Twenty employees at an Apple distributor in China have been arrested for selling customer data. Using the distributors own computer system the employees gathered a large trove of data including phone numbers, Apple IDs and other data. The data was sold for between 10 yuan and 180 yuan ($1.50 and $26.50) each. In total the data netted the criminals around 50 million yuan (US$7.36 million). That accounts for several million user records.
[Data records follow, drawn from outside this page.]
-- ==== Sys2Proof/Machine/StateBase.lean ====
section
/-! DEFINITION. StateBase.lean: the state of the HUB_INFO, SYS and DBG blocks, the clocks, the mailbox copies, the counters
and the board and test access ports, each with its reset record. -/
namespace Sys2Proof.Machine
open Sys2Proof

/-- `BRIDGE_ERR_LOG` of one hub (R43); every field is Held: kept over package reset, 0 after power-on. -/
structure BridgeLog where
  bridge : BitVec 4 := 0
  parityLane : Bool := false
  lane : BitVec 10 := 0
  rxHub : BitVec 3 := 0
  multi : Bool := false
  valid : Bool := false
deriving DecidableEq, Repr

/-- The phase of a partial reset of a hub (R797). -/
inductive PartialPhase where
  | none | reset | restart
deriving DecidableEq, Repr

/-- What HUB_INFO (R42, R43), SYS_CLOCK (R805) and the partial reset (R797) hold of one hub. `PRESENT` is the hub's
place in the variant (R21). -/
structure HubInfo where
  inService : Bool := false
  fatal : Bool := false
  phase : PartialPhase := .none
  bridgeLog : BridgeLog := {}
  refclkOk : Bool := true
  sdsRefclkOk : Bool := true
  pllLock : Bool := false
  /-- The hub controller runs (R792 step 3, R716). -/
  hcRunning : Bool := false
deriving DecidableEq, Repr

/-- The grade (R5, R6): A enables all 14 clusters of every hub; B has two of them fused off on each hub. A hub's pair `(x, d)` stands
for the clusters `x` and `x + 1 + d` modulo 14, which differ; C12 and C13 on a hub that is not listed. -/
inductive Grade where
  | a
  | b (off : SMap (Fin 14 × Fin 13))
deriving DecidableEq, Repr

/-- Grade B. -/
def Grade.isB : Grade → Bool
  | .a => false
  | .b _ => true

/-- `CL_ENABLED` of hub `h` (R5, R6, R40). -/
def Grade.clusters (g : Grade) (h : Nat) : BitVec 14 :=
  match g with
  | .a => BitVec.allOnes 14
  | .b off =>
    let (x, d) := off.getD h (12, 0)
    BitVec.ofNat 14 ((List.range 14).foldl (fun a k => if k = x.val ∨ k = (x.val + 1 + d.val) % 14 then a else a + 2 ^ k) 0)

/-- The fuses (R4, R5, R306, R39): fixed at manufacture. -/
structure Fuses where
  variant : Variant := .fx98
  grade : Grade := .a
  stepping : BitVec 8 := 1
  macE0 : BitVec 48 := 0
  macE1 : BitVec 48 := 0
deriving DecidableEq, Repr

/-- Where the package stands between power-on and service (R789, R792, R794, R657). -/
inductive Phase where
  | unpowered   -- both feeds below 9 V
  | inReset     -- RESET_N low, or a package reset in progress
  | starting    -- steps of R792 under way
  | halted      -- start-up halted (R794)
  | awake       -- start-up has ended (R793)
  | sleeping    -- deep sleep (R657)
  | waking      -- wake in progress, traffic held (R660)
deriving DecidableEq, Repr

/-- The SYNC_IN receiver and the SYNC fields of `SYS_SYNC` (R785, R786, R806). -/
structure SyncIn where
  locked : Bool := false
  good : Nat := 0
  misses : Nat := 0
  lastTime : Option (BitVec 64) := none
  lastEdge : Nat := 0
  outEn : Bool := false
  inEn : Bool := true
  delayNs : BitVec 16 := 0
deriving DecidableEq, Repr

/-- The SYS block of H0 (R801–R807) and the package-wide facts behind it. -/
structure Sys where
  phase : Phase := .inReset
  step : BitVec 4 := 0
  haltHub : BitVec 3 := 0
  haltUnit : BitVec 6 := 0
  done : Bool := false
  lastCause : BitVec 3 := 0
  afterFatal : Bool := false
  hrHub : BitVec 3 := 0
  hrGo : Bool := false
  hrResult : BitVec 4 := 0
  hrLastHub : BitVec 3 := 0
  hrLastTrig : BitVec 2 := 0
  /-- A watchdog reset that waits for the partial reset in progress (R796). -/
  hrWaiting : List Nat := []
  ethMedium : BitVec 2 := 0
  i3cPid : BitVec 3 := 0
  sync : SyncIn := {}
  /-- `SYS_WAKE.WAKE` as last set while asleep. -/
  wake : Bool := false
  lastWake : BitVec 2 := 0
  clk32kLost : Bool := false
  /-- The instant `t0` of a fatal fault (R37), until package reset. -/
  fatalAt : Option Nat := none
  /-- 100 µs after `t0` the ports have stopped transmitting (R37). -/
  portsStopped : Bool := false
  /-- The level of `RESET_N`. -/
  resetLow : Bool := true
  /-- The bridges that are trained, by index, with the lanes of each direction that spare lanes stand in for (R35). -/
  bridges : SMap (List (BitVec 11) × List (BitVec 11)) := []
  /-- The hub that recorded the bridge parity error behind the present fatal fault (R38, R43). -/
  bridgeHub : Option (Fin 8) := none
  /-- Facts of the start-up under way: steps 8 and 9 have still to end. -/
  filling : Bool := false
deriving DecidableEq, Repr

/-- The copies the always-on domain refreshes at each of its edges (R738). -/
structure AonCopy where
  feedAOk : Bool := true
  feedBOk : Bool := true
  sleeping : Bool := false
  lastWake : BitVec 2 := 0
  clk32kLost : Bool := false
deriving DecidableEq, Repr

/-- How pool time moves (R295). -/
inductive Slew where
  | free                          -- with the housekeeping clock
  | halfRate (untilOffset : Nat)  -- at half rate until this many ns are absorbed
  | slew (left : Int)             -- toward the source, this many ns to go
deriving DecidableEq, Repr

/-- The clocks: the model's own nanosecond count `now`, pool time (R293–R295) and the always-on domain (R657, R738). -/
structure Clocks where
  /-- Nanoseconds of true time since power-on (the model's own field). -/
  now : Nat := 0
  poolTime : BitVec 64 := 0
  slew : Slew := .free
  slewAcc : Nat := 0
  rtc : BitVec 48 := 0
  rtcAlarm : BitVec 48 := 0
  /-- Alarm value written through the mailbox and not yet in the always-on domain (R738). -/
  alarmPending : Option (BitVec 48) := none
  /-- Phase of the always-on clock, in units of 1/10^9 of a tick. -/
  aonPhase : Nat := 0
  copy : AonCopy := {}
deriving DecidableEq, Repr

/-- One event record (R753, R754). -/
structure TraceRec where
  ekind : BitVec 8
  isOpen : Bool
  post : Bool
  hub : BitVec 8
  unit : BitVec 8
  job : BitVec 12
  lc : BitVec 10
  endTime : BitVec 64
  waitNs : BitVec 32
  object : BitVec 16
  by_ : BitVec 16
  detail : BitVec 32
  pc : BitVec 14
deriving DecidableEq, Repr

/-- A wait in progress at a unit (R752), begun at true time `start`. -/
structure OpenWait where
  ekind : BitVec 8
  job : BitVec 12 := 0
  lc : BitVec 10 := 0
  start : Nat
  object : BitVec 16 := 0
  by_ : BitVec 16 := 0
  detail : BitVec 32 := 0
  pc : BitVec 14 := 0
deriving DecidableEq, Repr

/-- The ring, post-trigger store and open waits of one unit (R755, R757); oldest record first. -/
structure TraceUnit where
  ring : List TraceRec := []
  store : List TraceRec := []
  waits : List OpenWait := []
deriving DecidableEq, Repr

/-- The DBG block of one hub (R768–R773) and its export queue (R759). -/
structure TraceHub where
  frozenLost : BitVec 16 := 0
  minWaitNs : BitVec 16 := 0x20
  cluStep : Bool := false
  ringType : BitVec 2 := 0
  ringUnit : BitVec 4 := 0
  queue : List TraceRec := []
  lost : Nat := 0
  lostEnd : BitVec 64 := 0
deriving DecidableEq, Repr

/-- The part-wide trigger (R756, R757, R770), the export target (R760) and the export region (R761, R772). -/
structure Trigger where
  source : BitVec 3 := 0
  ekind : BitVec 4 := 0
  waitUs : BitVec 10 := 0x64
  postUs : BitVec 10 := 0x0A
  armed : Bool := false
  /-- The trigger time `T`, pool time, once it has fired. -/
  fired : Option (BitVec 64) := none
  postOpen : Bool := false
  frozen : Bool := false
  kmpTarget : Option Nat := none
  lastTraceAt : Option Nat := none
  head : BitVec 25 := 0
  tail : BitVec 25 := 0
  region : SMap TraceRec := []
deriving DecidableEq, Repr

/-- One 64-bit counter (R762) with the value it held before its last reset (R764). -/
structure Counter where
  count : BitVec 64 := 0
  resets : BitVec 8 := 0
  /-- Count and `RESETS` from just before the last reset that R764 covers; `resets` leaves out resets of the whole group. -/
  before : Option (BitVec 64 × BitVec 8) := none
  /-- The instant of that reset. -/
  resetAt : Nat := 0
deriving DecidableEq, Repr

/-- One copy of a mailbox window (R740–R744). -/
structure Mbx where
  id : BitVec 8 := 0
  index : BitVec 8 := 0
  valid : Bool := false
  busy : Bool := false
  writing : Bool := false
  err : BitVec 3 := 0
  len : BitVec 8 := 0
  idEcho : BitVec 8 := 0
  data : SMap Word := []
  /-- The selectors as they stood at the `MBX_REQ` write (R750). -/
  sel : Nat := 0
  /-- The request came from a tenant session (R679). -/
  tenant : Bool := false
deriving DecidableEq, Repr

/-- The JTAG port (R788). -/
structure Jtag where
  ir : BitVec 8 := 0x01
  /-- The CSR address latched by `CSR_ADDR`. -/
  addr : Word := 0
  /-- What Capture-DR last loaded into the register selected by the instruction. -/
  dr : BitVec 33 := 0
  /-- The levels last captured from the pins, and the levels preloaded, in the boundary register. -/
  sampled : List Bool := []
  boundary : List Bool := []
  /-- The preloaded levels drive the pins (`EXTEST`). -/
  driving : Bool := false
deriving DecidableEq, Repr

/-- The I3C target (R787). -/
structure I3c where
  dynAddr : Option (BitVec 7) := none
  lastCause : BitVec 3 := 0
  lastIbiAt : Option Nat := none
deriving DecidableEq, Repr

/-- Section IDs of R52. -/
inductive Sect where
  | hubs | tiers | interleave | extentPolicy | coherence | fabric | queues | clusters | power | security | debugPolicy
  | compat
deriving DecidableEq, Repr

/-- The section ID (R52). -/
def Sect.id : Sect → Nat
  | .hubs => 1 | .tiers => 2 | .interleave => 3 | .extentPolicy => 4 | .coherence => 5 | .fabric => 6
  | .queues => 7 | .clusters => 8 | .power => 9 | .security => 10 | .debugPolicy => 11 | .compat => 12

/-- The length in bytes of a section (R52). -/
def Sect.length : Sect → Nat
  | .hubs => 16 | .tiers => 64 | .interleave => 16 | .extentPolicy => 256 | .coherence => 32 | .fabric => 4896
  | .queues => 141312 | .clusters => 144 | .power => 64 | .security => 16 | .debugPolicy => 16 | .compat => 16

/-- The sections in ascending order of ID. -/
def Sect.all : List Sect :=
  [.hubs, .tiers, .interleave, .extentPolicy, .coherence, .fabric, .queues, .clusters, .power, .security, .debugPolicy,
   .compat]

/-- A set of sections: bytes by offset, by section ID. -/
abbrev Sections := SMap (SMap Byte)

end Sys2Proof.Machine
end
The theft was also not concentrated in one location. Arrests were made across four different provinces, Guangdong, Jiangsu, Zhejiang, and Fujian, all in the south-east of the country. Chinese police are also reporting that they dismantled the online network of the criminals. This might explain the arrests over such a large area.
Personal data regularly sold across China
It appears that this sale of personal data is commonplace according to the Hong Kong Free Press which broke the story. It says: “The sale of personal information is common in China, which implemented on June 1 a controversial new cybersecurity law aimed at protecting the country’s networks and private user information.”
The HKFP also cites other publications and instances of the selling of data. In one example, that included the selling of data from police and government databases.
What does this mean?
This is a classic insider theft case. There is no evidence that the employees hacked the system. Instead they appear to have used their permitted access to steal and sell customer data. Identifying such employees requires better security systems and more granular controls over data access.
At the moment it appears that the data sold was only that of customers in China. However, the amount of data taken will cause major embarrassment at Apple. It has previously faced claims its services were breached only for it to turn out that the data was stolen from third-party networks. The problem for any vendor is proving that the data did not come from their systems but from those of a third-party.
This should raise significant concerns for CIOs and CISOs. Enterprises are pushing ahead with digital transformation projects which will create closer integration between them and their supply chain. If the security controls are not good enough, it will make it easier for hackers to target smaller suppliers and gain a foothold in enterprise systems. To counter this, IT security teams need to ensure that access rules are not just appropriate but monitored closely.